Como la diferencia de viajes entre estaciones es muy amplia, se robustece los valores para lograr un mejor entendimiento visual sobre entre que estaciones se viaja mas

In [None]:
# get the tick label font size
fontsize_pt = 10 #plt.rcParams['ytick.labelsize']
dpi = 72.27

# comput the matrix height in points and inches
matrix_height_pt = fontsize_pt * 70
matrix_height_in = matrix_height_pt / dpi

# compute the required figure height 
top_margin = 0.04  # in percentage of the figure height
bottom_margin = 0.04 # in percentage of the figure height
figure_height = matrix_height_in / (1 - top_margin - bottom_margin)
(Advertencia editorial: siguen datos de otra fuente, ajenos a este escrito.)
/-! ### The coefficients (42_sensor.md R166) -/

/-- One pair written, the next value outward, the event of its product. -/
theorem coeffPair_spec (wf x : Int) (s : State) (k : Fin Config.pairs) :
    (coeffPair wf (x, s) k).1 = limit32 (x * wf / 256) ∧
    (coeffPair wf (x, s) k).2.sns =
      { s.sns with
        coef := (s.sns.coef.set (3 - k.val) (enc (-x)) (by have := k.isLt; simp only [Config.N]; omega)).set (4 + k.val)
          (enc x) (by have := k.isLt; simp only [Config.pairs, Config.N] at *; omega) } ∧
    (coeffPair wf (x, s) k).2.pid = s.pid ∧ (coeffPair wf (x, s) k).2.env = s.env ∧
    OnlyRecords s (coeffPair wf (x, s) k).2 ∧ Recorded s (coeffPair wf (x, s) k).2 (excess32 (x * wf / 256)) := by
  refine ⟨by simp [coeffPair, mulraw_eq, clamp_eq_limit, limit32], by simp [coeffPair], by simp [coeffPair],
    by simp [coeffPair], ?_, ?_⟩
  · simp only [coeffPair, satW_eq]
    exact OnlyRecords.trans (t := s.setSns _) rfl (onlyRecords_noteSat _ _ _ _)
  · simp only [coeffPair, satW_eq, mulraw_eq]
    have h := fun y : Sns => Recorded.trans (Recorded.zero (s := s) (t := s.setSns y) rfl rfl)
      (recorded_noteSat _ (-2147483647) 2147483647 (x * wf / 256))
    simp only [Nat.zero_add] at h
    exact h _

/-- The four pairs written by `SNS.COEFF`: mirrored channels carry opposite values, the events of the four products add up. -/
theorem coeffLoop_spec (wf : Int) (s : State) :
    let t := ((List.finRange Config.pairs).foldl (coeffPair wf) (Config.one, s)).2
    (∃ v : Vector Word Config.N, t.sns = { s.sns with coef := v } ∧ ∀ k : Fin 4,
      v[(⟨3 - k.val, by omega⟩ : Fin 8)] = enc (-coefficient wf k) ∧
      v[(⟨4 + k.val, by omega⟩ : Fin 8)] = enc (coefficient wf k)) ∧
    t.pid = s.pid ∧ t.env = s.env ∧ OnlyRecords s t ∧
    Recorded s t (∑ k : Fin 4, excess32 (coefficient wf k * wf / 256)) := by
  have hl : List.finRange Config.pairs = [0, 1, 2, 3] := by decide
  simp only [hl, List.foldl_cons, List.foldl_nil, one_eq]
  obtain ⟨x1, c1, p1, e1, o1, r1⟩ := coeffPair_spec wf 256 s 0
  generalize coeffPair wf (256, s) 0 = q1 at *
  obtain ⟨y1, t1⟩ := q1
  obtain ⟨x2, c2, p2, e2, o2, r2⟩ := coeffPair_spec wf y1 t1 1
  generalize coeffPair wf (y1, t1) 1 = q2 at *
  obtain ⟨y2, t2⟩ := q2
  obtain ⟨x3, c3, p3, e3, o3, r3⟩ := coeffPair_spec wf y2 t2 2
  generalize coeffPair wf (y2, t2) 2 = q3 at *
  obtain ⟨y3, t3⟩ := q3
  obtain ⟨-, c4, p4, e4, o4, r4⟩ := coeffPair_spec wf y3 t3 3
  generalize coeffPair wf (y3, t3) 3 = q4 at *
  simp only at *
  have h1 : y1 = coefficient wf 1 := x1
  have h2 : y2 = coefficient wf 2 := by rw [x2, h1]; rfl
  have h3 : y3 = coefficient wf 3 := by rw [x3, h2]; rfl
  refine ⟨⟨q4.2.sns.coef, ?_, fun k => ?_⟩, p4.trans (p3.trans (p2.trans p1)), e4.trans (e3.trans (e2.trans e1)),
    ((o1.trans o2).trans o3).trans o4, ?_⟩
  · rw [c4, c3, c2, c1]
  · have hk : k = 0 ∨ k = 1 ∨ k = 2 ∨ k = 3 := by omega
    rw [c4, c3, c2, c1]
    rcases hk with h | h | h | h <;> subst h <;>
      simp [Config.N, Config.pairs, h1, h2, h3, coefficient]
  · have h := ((r1.trans r2).trans r3).trans r4
    rw [h1, h2, h3] at h
    rw [Fin.sum_univ_four]
    exact h

/-! ### The position (42_sensor.md R168 to R173) -/

theorem positionSum_eq (x : Sns) : x.positionSum = ∑ i : Fin 8, x.weight i * sx x.coef[i] := by
  rw [Fin.sum_univ_def]
  rfl

/-- The weight a channel has is the one the statements give its normalized value. -/
theorem weight_eq (x : Sns) (i : Fin 8) : x.weight i = weightOf x x.norm[i].toNat := rfl

/-- The stored normalized value is a byte, so the byte that is stored is read back. -/
theorem normValue_read (x : Sns) (i : Fin 8) : ((BitVec.ofInt 8 (x.normValue i)).toNat : Int) = x.normValue i := by
  have h := clamp_bounds (lo := 0) (hi := 255) (normalize x.min[i] x.max[i] x.range[i] x.raw[i]) (by decide)
  rw [BitVec.toNat_ofInt]
  unfold Sns.normValue
  split
  · decide
  · simp only [Fin.getElem_fin] at h ⊢
    omega

/-- `SNS.POS` as one composition. -/
theorem execSnsPos_eq (s : State) :
    execSnsPos s =
      .next ((((s.readAll.normAll.noteSat (-2147483647) 2147483647 s.readAll.normAll.sns.positionSum).setR0
        (enc (clamp (-2147483647) 2147483647 s.readAll.normAll.sns.positionSum))).setPhase .reading).complete .ok) := by
  simp only [execSnsPos, satW_eq]

/-- `SNS.COEFF` as one composition. -/
theorem execSnsCoeff_eq (s : State) :
    execSnsCoeff s =
      .next (((((List.finRange Config.pairs).foldl (coeffPair (limit32 (sx s.iface.a0)))
        (Config.one, s.noteSat (-2147483647) 2147483647 (sx s.iface.a0))).2).setPhase .calibrated).complete .ok) := by
  simp only [execSnsCoeff, satW_eq]
  rfl

end Sys2Proof.Machine
end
# build the figure instance with the desired height
fig, ax = plt.subplots(
        figsize=(25,figure_height), 
        gridspec_kw=dict(top=2,wspace = 12))


fig.suptitle('Quantity of trips between station on SF Bay Area (robust colors)', fontsize=34, fontweight='bold',x= 0.4,y=2.08)
# let seaborn do it's thing
ax = sns.heatmap(matrix,cmap='Blues', robust= True, linewidths=.8, ax=ax, xticklabels=True)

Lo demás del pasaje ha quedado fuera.